Final answer:
In order to find the angle between two vectors, use the equation ε = cos-1((Ax * Bx + Ay * By + Az * Bz)/(AB)). Calculate the magnitude of each vector, find the dot product of the vectors, then use the inverse cosine function to find the angle.
Step-by-step explanation:
In order to determine the angle between two vectors, the equation ε = cos-1((Ax * Bx + Ay * By + Az * Bz)/(AB)) is employed.
Here, Ax, Ay, Az, Bx, By, and Bz denote the components of vectors A and B, while AB represents the product of the magnitudes of vectors A and B.

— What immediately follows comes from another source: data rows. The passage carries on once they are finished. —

/-! Pauses, forgiveness. -/

theorem execRetryPauseEnd_tries (hr : (s.chan ch).pauseRun.isSome = true) (hl : pauseLeft s (s.chan ch) = some 0)
    (h0 : (s.chan ch).reason = 0) :
    let u := s.setChan ch { (s.chan ch).resetEvidence with pause := none, pauseRun := none }
    (ch.isl = .act → execRetryPauseEnd ch s = .next (tryBank (ch.idx / 4) u)) ∧
      (ch.isl ≠ .act → execRetryPauseEnd ch s = .next (tryStart ch u)) := by
  rw [execRetryPauseEnd, if_neg (not_unknown hok)]
  dsimp only
  rw [if_pos ⟨hr, hl, h0⟩]
  refine ⟨fun hact => by rw [hact], fun hact => ?_⟩
  split
  · exact absurd ‹_› hact
  · rfl

theorem execForgiveExpiry_forgives (h7 : wd (s.chan ch).pf 7 ≠ 0) (hc : (s.chan ch).count ≠ 0) (h0 : (s.chan ch).reason = 0)
    (hq : 100000 * (wd (s.chan ch).pf 7).toNat ≤ quietTime s (s.chan ch)) : execForgiveExpiry ch s =
      .next (restartQuiet ch (s.setChan ch { s.chan ch with count := (s.chan ch).count - 1 })) := by
  rw [execForgiveExpiry, if_neg (not_unknown hok)]
  exact if_pos ⟨h7, hc, h0, hq⟩

/-! Trips and windows. -/

theorem execShortComparatorTrip_trips {side : Side} {n : Nat} (hsw : ch.isl = .sw) (hon : sideOn s ch side = true)
    (hn : (swClass ch.idx).short ≤ n) :
    execShortComparatorTrip ch side n s = .next (countedTrip ch (match side with | .high => 3 | .low => 4) s) := by
  unfold execShortComparatorTrip
  rw [if_neg (not_unknown hok), hsw]
  dsimp only
  rw [if_pos (by rw [hon, decide_eq_true hn] <;> rfl)] <;> cases side <;> rfl

/-- A switch over its limit: it regulates in its window, or trips after the filter time. -/
theorem execLimitTrip_over {n us term : Nat} (hsw : ch.isl = .sw) (hon : (s.chan ch).on = true)
    (hn : swLimit (s.chan ch) ch.idx < n) : execLimitTrip ch n us term s =
      match limitFilter (fld (wd (s.chan ch).pf 0) 0 3) (s.chan ch).win.isSome with
      | none => .next (s.setChan ch { s.chan ch with regul := true })
      | some f => if f ≤ us then .next (countedTrip ch (limitCode s ch term) s) else .next s := by
  rw [execLimitTrip, if_neg (not_unknown hok)]
  dsimp only
  rw [if_neg (by simp [hon]), hsw]
  exact if_neg (Nat.not_le.mpr hn)

theorem execInrushWindowEnd_fld {term : Nat} (hw : (s.chan ch).win.isSome = true) (he : (s.chan ch).winEnd ≤ s.now)
    (hf : ch.isl = .fld) : execInrushWindowEnd ch term s = .next (s.setChan ch { s.chan ch with win := none, regul := false }) := by
  rw [execInrushWindowEnd, if_neg (not_unknown hok)]
  dsimp only
  rw [if_neg (by simp [Option.isSome_iff_ne_none.mp hw, Nat.not_lt.mpr he]), hf]

theorem execInrushWindowEnd_sw {term : Nat} (hw : (s.chan ch).win.isSome = true) (he : (s.chan ch).winEnd ≤ s.now)
    (hsw : ch.isl = .sw) (hf : fld (wd (s.chan ch).pf 0) 0 3 ≠ 5) : execInrushWindowEnd ch term s =
      .next (clusterRetries (swCluster ch.idx) (s.setChan ch { s.chan ch with win := none, regul := false, tlstart := 0 })) := by
  rw [execInrushWindowEnd, if_neg (not_unknown hok)]
  dsimp only
  rw [if_neg (by simp [Option.isSome_iff_ne_none.mp hw, Nat.not_lt.mpr he]), hsw]
  dsimp only
  rw [if_neg fun h => hf h.1]

/-! The thermal latch. -/

theorem execThermalLatchSet_over {x y : Therm} (hl : (s.chan ch).latch = false) (ho : thermalOver s ch x y = true) :
    execThermalLatchSet (.chan ch) x y s = .next (latchSet ch y s) := by
  rw [execThermalLatchSet, if_neg (not_unknown hok), if_neg (by simp [hl, ho])]

theorem execThermalLatchClear_cool {x y : Therm} (hl : (s.chan ch).latch = true) (hc : thermalCool s ch x y = true) :
    execThermalLatchClear (.chan ch) x y s = .next (tryStart ch (refreshQuiet ch (refreshPause ch
      ((putThermal ch y s).modChan ch fun c => { c with latch := false })))) := by
  rw [execThermalLatchClear, if_neg (not_unknown hok), if_neg (by simp [hl, hc])]

/-! The wire model (R217 to R219). -/

/-- The wire temperature a millisecond later, at the mean square current `n`. -/
def wireNext (s : State) (ch : ChanRef) (n : Nat) : Rat :=
  let c := s.chan ch
  let w := if s.regBit (OutIsl.sw.oib + 3) 0 ∨ c.mar.isSome ∨ c.prof ≠ [] then fld (wd c.pf 4) 0 3 else 0
  wireTemp s c + (1 / (((wireConst w).2 * 1000 : Nat) : Rat)) * ((wireAmb s : Rat) +
    50 * ((n : Rat) / 10000) / (((wireConst w).1 * (wireConst w).1 : Nat) : Rat) - wireTemp s c)

/-- What the wire model does with the new temperature. -/
theorem execWireModelUpdate_sw {n : Nat} (hsw : ch.isl = .sw) :
    let c := s.chan ch
    let t1 := wireNext s ch n
    let u := s.setChan ch { c with wireT := some t1 }
    execWireModelUpdate ch n s = if (wireLimit c : Rat) ≤ t1 ∧ !c.wirelock ∧ c.on then
        .next (swEvent 3 (some ch.idx) ((countedTrip ch 2 ((u.modChan ch fun x => { x with wirelock := true }).diag ch 8)).raise
          86 (some ch.idx)))
      else if c.wirelock ∧ t1 ≤ (wireLimit c : Rat) - 10 then
        .next (match c.carriedBy with
          | some p => tryStart ⟨.sw, p⟩ (tryStart ch (u.modChan ch fun x => { x with wirelock := false }))
          | none => tryStart ch (u.modChan ch fun x => { x with wirelock := false }))
      else .next u := by
  unfold execWireModelUpdate wireNext
  rw [if_neg (by simp [hok, hsw])] <;> rfl

/-! Stall and regulation of a half-bridge (R221, R223). -/

theorem execStallDetect_flags {n us : Nat} (hsw : ch.isl = .sw) (h64 : 64 ≤ ch.idx) (hon : (s.chan ch).on = true)
    (hw : (s.chan ch).win = none) (h14 : wd (s.chan ch).pf 14 ≠ 0) (hlink : bit (wd (s.chan ch).act 0x0A) 7 = false)
    (hst : (s.chan ch).stall = false) (hn : (wd (s.chan ch).pf 14).toNat ≤ n) (hus : fld (wd (s.chan ch).pf 15) 0 8 ≤ us)
    (hact : fld (wd (s.chan ch).pf 15) 8 2 = 0) :
    execStallDetect ch n us s = .next (swEvent 0 (some ch.idx) (s.setChan ch { s.chan ch with stall := true })) := by
  rw [execStallDetect, if_neg (by simp [hok, hsw, h64])]
  dsimp only
  rw [if_neg (by simp [hon, hw, show ¬wd (s.chan ch).pf 14 = 0#16 from h14, hlink, hst, hn, hus]), if_pos hact]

Taking vectors A = (2, -3, 5) and B = (4, 1, -2) as an example, the process unfolds as follows:
Calculate AB = sqrt((2)² + (-3)² + (5)²) * sqrt((4)² + (1)² + (-2)²) = sqrt(38) * sqrt(21).
Compute the dot product of vectors A and B: Ax * Bx + Ay * By + Az * Bz = (2 * 4) + (-3 * 1) + (5 * -2) = 8 - 3 - 10 = -5.
Substitute the values into the formula: ε = cos-1(-5/(sqrt(38) * sqrt(21))).
Calculate the angle using a calculator or trigonometric table.
Hence, the angle between vectors A and B is approximately ε = cos-1(-5/(sqrt(38) * sqrt(21))).
Complete Question:
How we find the angle between two vectors.